Za 2013 rok ‒ Philipp Kadelbach (reżyser filmu „Nasze matki, nasi ojcowie”), Edite Estrela (portugalska socjalistka, eurodeputowana), Jerzy Stuhr, zawodowy pajac Kuba Wojewódzki (po raz drugi...), aktor Daniel Olbrychski, ówczesna minister edukacji Krystyna Szumilas (po przyznaniu jej „Antynagrody Czarneckiego” przegrała wybory do Parlamentu Europejskiego z listy PO na Górnym Śląsku, uzyskując dopiero czwarty wynik na dziesięcioro kandydatów).

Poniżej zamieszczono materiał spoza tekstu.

/-- A call: the return address pushed, then PC. -/
theorem callTo_cases {s t : State} {ret target : Word} (h : callTo s ret target = .ok t) :
    ∃ u, s.pushWord ret = .ok u ∧ t = { u with pc := target } := by
  simp only [callTo, Result.bind_eq_ok, Except.ok.injEq] at h
  obtain ⟨u, h1, rfl⟩ := h
  exact ⟨u, h1, rfl⟩

end Sys2Proof.Machine
end

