/-- An instruction stops only for one of its accesses, by the shape of the instruction: those that read, those that
store, push or pull, DAA and DIV with their branches, and, in the last arm, those that touch registers, flags and PC
alone. -/
theorem exec_answers (i : Instr) (s : State) : s.Answers (exec i s) := by
  cases i with
  | sub o | cmp o | sbc o | cpx o | and o | bit o | lda o | eor o | adc o | ora o | add o | ldx o =>
    exact (s.guards_withSrc o _).answers
  | tst m | cbeq m => exact ((s.guards_load (m.ea s)).bind_ok _).answers
  | cphx w | ldhx w => exact ((s.guards_wideValue w).bind_ok _).answers
  | brset | brclr => exact (s.guards_testBitBranch _ _ _ _).answers
  | neg m | com m | lsr m | ror m | asr m | lsl m | rol m | dec m | inc m => exact (s.guards_onMem _ m).answers
  | bset | bclr => exact (s.guards_modifyDirect _ _).answers
  | dbnz m =>
    exact ((s.guards_load _).bind fun _ _ =>
      (((s.afterRead (m.ea s)).guards_store _ _).congr rfl).bind_ok _).answers
  | mov f =>
    exact ((s.guards_source f).bind fun _ _ =>
      (((s.setIo (s.ioAfter (f.reads s))).guards_store _ _).congr rfl).bind_ok _).answers
  | sta m | stx m => exact (s.guards_storeReg _ m).answers
  | clr => exact ((s.guards_store _ _).bind_ok _).answers
  | sthx => exact ((s.guards_storeWord _ _).bind_ok _).answers
  | psha | pshh | pshx => exact (s.guards_pushReg _).answers
  | pula | pulh | pulx => exact (s.guards_pull.bind_ok _).answers
  | bsr | jsr => exact (s.guards_callTo _ _).answers
  | rts => exact (s.guards_pullWord.bind_ok _).answers
  | swi => exact (s.guards_takeException _ _).answers
  | rti => exact s.guards_returnFromException.answers
  | daa =>
    change s.Answers (execDaa s)
    unfold execDaa
    split <;> exact .next _
  | div =>
    change s.Answers (execDiv s)
    simp only [execDiv]
    split <;> exact .next _
  | _ => exact .next _

/-! ### Where no address faults -/

theorem State.Accessible.not_accessFault {s : State} (h : s.Accessible) (f : Fault) : ¬ s.AccessFault f := by
  rintro (⟨a, -, hkind, hpolicy⟩ | ⟨a, -, hkind⟩)
  · have hread := (h a).1
    simp [State.readable, hkind, hpolicy] at hread
  · have hwrite := (h a).2
    simp [State.writable, hkind] at hwrite

theorem State.Answers.next_of_accessible {s : State} {o : Out} (ho : s.Answers o) (h : s.Accessible) :
    ∃ t, o = .next t := by
  cases ho with
  | next t => exact ⟨t, rfl⟩
  | fault hf => exact absurd hf (h.not_accessFault _)

/-- RAM, ROM that ignores writes and I/O registers take every access. -/
theorem State.accessible_of_kinds {s : State}
    (h : ∀ a, s.kindAt a = .ram ∨ s.kindAt a = .rom ∨ ∃ id, s.kindAt a = .device id) : s.Accessible := by
  intro a
  rcases h a with hkind | hkind | ⟨id, hkind⟩ <;> simp [State.readable, State.writable, hkind]

/-- Settles O22: an instruction stops only for an access that faults, and there is none. -/
theorem execCompletesOnRam : Obligations.ExecCompletesOnRam :=
  ⟨fun i s h => (exec_answers i s).next_of_accessible h,
    fun _ h => State.accessible_of_kinds fun a => .inl (h a), fun _ h => State.accessible_of_kinds h⟩

/-! ### Every step -/

/-- A reader stops where one of its reads does. -/
theorem State.guards_formRead (s : State) {rd : Nat → Result Byte} (hrd : ∀ k, s.Guards (rd k)) (f : Form)
    (n : Nat) : s.Guards (f.read rd n) := by
  cases f with
  | inh => exact .ok s _
  | one => exact (hrd n).bind_ok _
  | two | wide => exact (hrd n).bind fun _ _ => (hrd (n + 1)).bind_ok _

theorem State.guards_readInstr (s : State) {rd : Nat → Result Byte} (hrd : ∀ k, s.Guards (rd k)) :
    s.Guards (readInstr rd) := by
  refine (hrd 0).bind fun b0 _ => ?_
  split
  · refine (hrd 1).bind fun b1 _ => ?_
    split
    · exact s.guards_formRead hrd _ 2
    · exact .ok s _
  · split
    · exact s.guards_formRead hrd _ 1
    · exact .ok s _

theorem State.guards_fetch (s : State) : s.Guards s.fetch :=
  s.guards_readInstr fun k => ((s.afterFetch k).guards_loadAs .fetch _).congr rfl

/-- Executing at PC answers like an instruction, or stops for an unassigned opcode. -/
theorem execute_answers (s : State) :
    s.Answers (execute s) ∨ ∃ b0 b1, execute s = .fault (.illegalOpcode s.pc b0 b1) ∧
      s.params.illegalOpcode = .fault ∧ s.fetch = .ok (.illegal b0 b1) := by
  cases hf : s.fetch with
  | error f =>
    have hx : execute s = .fault f := by simp only [execute, hf]
    exact .inl (hx ▸ .fault (s.guards_fetch f hf))
  | ok d =>
    cases d with
    | instr i len =>
      rw [execute_of_fetch hf]
      exact .inl ((exec_answers i (s.afterFetch len)).congr rfl)
    | illegal b0 b1 =>
      cases hp : s.params.illegalOpcode with
      | fault => exact .inr ⟨b0, b1, execute_illegal_of_fault hf hp, rfl, rfl⟩
      | reset =>
        rw [execute_illegal_of_reset hf hp]
        exact .inl ((s.afterFetch (illegalLength b1)).guards_resetEntry.answers.congr rfl)

/-- So does every step, by what the boundary does. -/
theorem step_answers (s : State) :
    s.Answers (step s) ∨ ∃ b0 b1, step s = .fault (.illegalOpcode s.pc b0 b1) ∧
      s.params.illegalOpcode = .fault ∧ s.tick.clearDelay.fetch = .ok (.illegal b0 b1) := by
  cases hb : s.boundaryEvent with
  | reset =>
    simp only [step, hb]
    exact .inl (s.tick.guards_resetEntry.answers.congr rfl)
  | interrupt vec =>
    simp only [step, hb]
    exact .inl ((State.guards_takeException { s.tick with runState := .running } s.pc vec).answers.congr rfl)
  | execute =>
    rw [step_of_executes (State.boundaryEvent_eq_execute.1 hb)]
    exact (execute_answers s.tick.clearDelay).imp_left fun h => h.congr rfl
  | idle =>
    simp only [step, hb]
    exact .inl (.next _)

/-- Settles O21: an unassigned opcode, or a fault of an access. -/
theorem stepStopsOnlyFor : Obligations.StepStopsOnlyFor := by
  refine ⟨fun s f h => ?_, fun s r h => ?_⟩
  · rcases step_answers s with ha | ⟨b0, b1, hs, hillegal⟩
    · rw [h] at ha
      cases ha with
      | fault hf => exact .inr hf
    · exact .inl ⟨b0, b1, Host.Outcome.fault.inj (h.symm.trans hs), hillegal⟩
  · rcases step_answers s with ha | ⟨b0, b1, hs, -⟩
    · rw [h] at ha
      cases ha
    · cases h.symm.trans hs

/-! ## The return from an exception -/

/-- Where no two stores go to one address, each byte of RAM stored to is what was stored. -/
theorem State.afterStores_of_mem {s : State} {l : List (Word × Byte)} (hl : (l.map Prod.fst).Nodup) {a : Word}
    {v : Byte} (hav : (a, v) ∈ l) (hk : s.kindAt a = .ram) : s.afterStores l a = v := by
  induction l with
  | nil => cases hav
  | cons p earlier ih =>
    obtain ⟨hp, hearlier⟩ := List.nodup_cons.1 hl
    rcases List.mem_cons.1 hav with rfl | hmem
    · rw [State.afterStores, if_pos ⟨rfl, hk⟩]
    · have hne : a ≠ p.1 := fun he => hp (he ▸ List.mem_map_of_mem hmem)
      rw [State.afterStores, if_neg fun hc => hne hc.1]
      exact ih hearlier hmem

/-- The five stacked bytes lie at five addresses, wherever SP is. -/
theorem frame_nodup (s : State) (ret : Word) : ((frame s ret).map Prod.fst).Nodup := by
  have hoffsets : (frame s ret).map Prod.fst = ([4, 3, 2, 1, 0] : List Word).map (s.sp - ·) := by
    simp [frame]
  rw [hoffsets]
  exact List.Nodup.map sub_right_injective (by decide)

/-- Reads of RAM give the bytes there. -/
theorem State.reads_of_ram {s : State} {l : List Word} (h : ∀ a ∈ l, s.kindAt a = .ram) :
    s.Reads (l.map fun a => (a, s.byteAt a)) := by
  induction l with
  | nil => trivial
  | cons a l ih =>
    obtain ⟨ha, hl⟩ := List.forall_mem_cons.1 h
    refine ⟨State.load_memory (.inl ha), ?_⟩
    rw [State.afterRead_of_memory (State.not_device_of_ram ha)]
    exact ih hl

/-- Reads of RAM leave the devices alone. -/
theorem State.ioAfter_reads_of_ram {s : State} {l : List Word} (h : ∀ a ∈ l, s.kindAt a = .ram) :
    s.ioAfter (reads l) = s.io :=
  State.ioAfter_of_memory (List.forall_mem_map.2 fun a ha => State.not_device_of_ram (h a ha))

/-- RTI from RAM: the devices see nothing. -/
theorem execRti_of_ram {s : State}
    (h : ∀ a ∈ [s.sp + 1, s.sp + 2, s.sp + 3, s.sp + 4, s.sp + 5], s.kindAt a = .ram) :
    execRti s = .next { s with
      ccr := Ccr.ofByte (s.byteAt (s.sp + 1)), a := s.byteAt (s.sp + 2), x := s.byteAt (s.sp + 3),
      pc := wordOf (s.byteAt (s.sp + 4)) (s.byteAt (s.sp + 5)), sp := s.sp + 5 } := by
  rw [execRti_of_reads (State.reads_of_ram h), State.ioAfter_reads_of_ram h]

/-- What an exception leaves for RTI, where the stack is RAM. -/
theorem State.takeException_stacks {s t : State} {ret vec : Word} (h : s.takeException ret vec = .ok t)
    (hm : s.mem.wf = true) (hram : frameInRam s) :
    t.sp = s.sp - 5 ∧ t.params = s.params ∧ t.byteAt s.sp = loByte ret ∧ t.byteAt (s.sp - 1) = hiByte ret ∧
      t.byteAt (s.sp - 2) = s.x ∧ t.byteAt (s.sp - 3) = s.a ∧ t.byteAt (s.sp - 4) = s.ccr.toByte := by
  obtain ⟨hstate, -, -, hwrote⟩ := State.takeException_cases h hm
  obtain ⟨hram0, hram1, hram2, hram3, hram4⟩ := hram
  have hnodup := frame_nodup s ret
  rw [frame_eq] at hnodup
  have stacked (a : Word) (v : Byte) (hav : (a, v) ∈ _) (hk : s.kindAt a = .ram) : t.byteAt a = v :=
    (hwrote a).trans (State.afterStores_of_mem hnodup hav hk)
  exact ⟨congrArg State.sp hstate, (congrArg State.params hstate :), stacked _ _ (by simp) hram0,
    stacked _ _ (by simp) hram1, stacked _ _ (by simp) hram2, stacked _ _ (by simp) hram3,
    stacked _ _ (by simp) hram4⟩

/-- Where SP and the five bytes an exception stacked are kept, RTI returns to the address it was given. -/
theorem execRti_after_exception {s t u : State} {ret vec : Word} (h : s.takeException ret vec = .ok t)
    (hm : s.mem.wf = true) (hram : frameInRam s) (hframe : sameFrame s t u) (husp : u.sp = t.sp)
    (hup : u.params = t.params) :
    execRti u = .next { u with a := s.a, x := s.x, ccr := s.ccr, sp := s.sp, pc := ret } := by
  obtain ⟨hsp, hp, htlo, hthi, htx, hta, htflags⟩ := State.takeException_stacks h hm hram
  obtain ⟨hlo, hhi, hx, ha, hflags⟩ := hframe
  obtain ⟨hram0, hram1, hram2, hram3, hram4⟩ := hram
  have hsp1 : u.sp + 1 = s.sp - 4 := by bv_omega
  have hsp2 : u.sp + 2 = s.sp - 3 := by bv_omega
  have hsp3 : u.sp + 3 = s.sp - 2 := by bv_omega
  have hsp4 : u.sp + 4 = s.sp - 1 := by bv_omega
  have hsp5 : u.sp + 5 = s.sp := by bv_omega
  have hrti := execRti_of_ram (s := u) (by
    simp only [hsp1, hsp2, hsp3, hsp4, hsp5, State.kindAt_congr (hup.trans hp), List.forall_mem_cons]
    exact ⟨hram4, hram3, hram2, hram1, hram0, List.forall_mem_nil _⟩)
  rwa [hsp1, hsp2, hsp3, hsp4, hsp5, hlo, hhi, hx, ha, hflags, htlo, hthi, htx, hta, htflags, Ccr.ofByte_toByte,
    wordOf_hiByte_loByte] at hrti

/-- Settles O60: SWI and the entry of an interrupt take an exception, the one with the address after it, the other
with PC. -/
theorem rtiUndoesEntry : Obligations.RtiUndoesEntry := by
  intro s t u hm hram hframe husp hup
  refine ⟨fun h => ?_, fun vec h => ?_⟩
  · have hswi : s.takeException (nextPc s 1) vecSwi = .ok t :=
      outcome_eq_next.1 ((execSwi_eq s).symm.trans h)
    exact execRti_after_exception hswi hm hram hframe husp hup
  · exact execRti_after_exception (s := { s with runState := .running }) h hm hram hframe husp hup

/-! ## A step that executes -/

/-- Bytes that decode to an instruction and nothing more, read at PC one after the other, are the instruction that
is fetched. -/
theorem State.fetch_of_decode {s : State} {i : Instr} {bytes : List Byte} (h : decode bytes = .ok (i, []))
    (hbytes : ∀ k b, bytes[k]? = some b → (s.afterFetch k).fetchByte (s.pc + BitVec.ofNat 16 k) = .ok b) :
    s.fetch = .ok (.instr i bytes.length) := by
  refine readInstr_of_agrees (fun k b hk => hbytes k b ?_) (readInstr_of_decode h)
  unfold byteOf at hk
  split at hk
  · next hget => rw [hget, Except.ok.inj hk]
  · cases hk

theorem State.fetchAccesses_eq_reads (s : State) (k : Nat) :
    s.fetchAccesses k = reads ((List.range k).map fun j => s.pc + BitVec.ofNat 16 j) := by
  rw [reads, List.map_map]
  rfl

/-- A fetch elsewhere than from I/O registers leaves the devices alone. -/
theorem State.afterFetch_of_memory {s : State} {n : Nat}
    (h : ∀ k, k < n → ∀ id, s.kindAt (s.pc + BitVec.ofNat 16 k) ≠ .device id) : (s.afterFetch n).io = s.io :=
  State.ioAfter_of_memory (List.forall_mem_map.2 fun k hk => h k (List.mem_range.1 hk))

Natomiast „Antynagrody Czarneckiego” za 2014 rok przyznaję następującym osobom i podmiotom:
Tygodnik Powszechny” ‒ za reanimowanie Goebbelsa stanu wojennego Urbana. Tak, tak, tego właśnie, którego pokolenie urodzone w stanie wojennym zapamiętało m.in. z tekstu „Obwoźne sado-maso” (z 2002 roku w „Nie”). „Tygodnik Powszechny” reanimuje (może raczej rekultywuje) osobnika, który zwracał się do papieża Jana Pawła II: „Choruj z godnością, gasnący starcze, albo kończ waść, wstydu oszczędź”.
Zarząd TVP – za likwidację bezpłatnej TVP Historia i TVP Kultura poza Polską i ograniczenie jej nadawania w Polsce. Dzieje się to wszystko w tym samym czasie, gdy inne kraje np. Rosja odnoszą światowy sukces poprzez masowe udostępnianie swoich ofert medialnych ‒ propagandowa „Russia Today” jest dostępna tam, gdzie tylko się da...
Radosław Sikorski – po raz trzeci! ‒ za sztukę bilokacji: jednocześnie „tłukł” kilometry prywatnym autem i jeździł służbowym z BOR-em. Cóż, PO ma takiego „Ojca Pio” na jakiego zasługuje.
Bartłomiej Sienkiewicz ‒ za piętrowe przekleństwa w trakcie biesiady z prezesem NBP (który też nie był dłużny). Bycie wnukiem Noblisty, który władał wyśmienitym językiem i kochał polskość, nie zwalnia ze starania się o respekt dla mowy ojczystej.
Państwowa Komisja Wyborcza za wyjątkowe, spektakularne spartaczenie wyborów. „Choroba” PKW trwa ‒ choć od wyborów samorządowych minęły dwa miesiące, na stronie internetowej tej instytucji wciąż nie ma tak podstawowych danych, jak te o liczbie nieważnych głosów oraz frekwencji.
Rodrigo Garcia, argentyński pseudoartysta ‒ za tzw. sztukę „Golgota Picnic”. To, że to szmira i jeszcze antyreligijna dostrzegło 62 tysiące Polaków, którzy podpisali pisemną petycję przeciwko niej na portalu protestuj.pl. Przedstawianie Chrystusa jako antyspołecznego oszusta, patrona Kościoła promującego molestowanie nieletnich jest poniżej poziomu kreta na Żuławach, ale dla tzw. Salonu to uczta duchowa.
Jan Hartman – za promocję kazirodztwa. Cytat: „Jeśli udaje się powiązać harmonijnie miłość macierzyńską albo bratersko-siostrzaną z miłością erotyczną, to osiąga się nową, wyższą jakość miłości i związku”. Cóż za antycywilizacyjny bełkot.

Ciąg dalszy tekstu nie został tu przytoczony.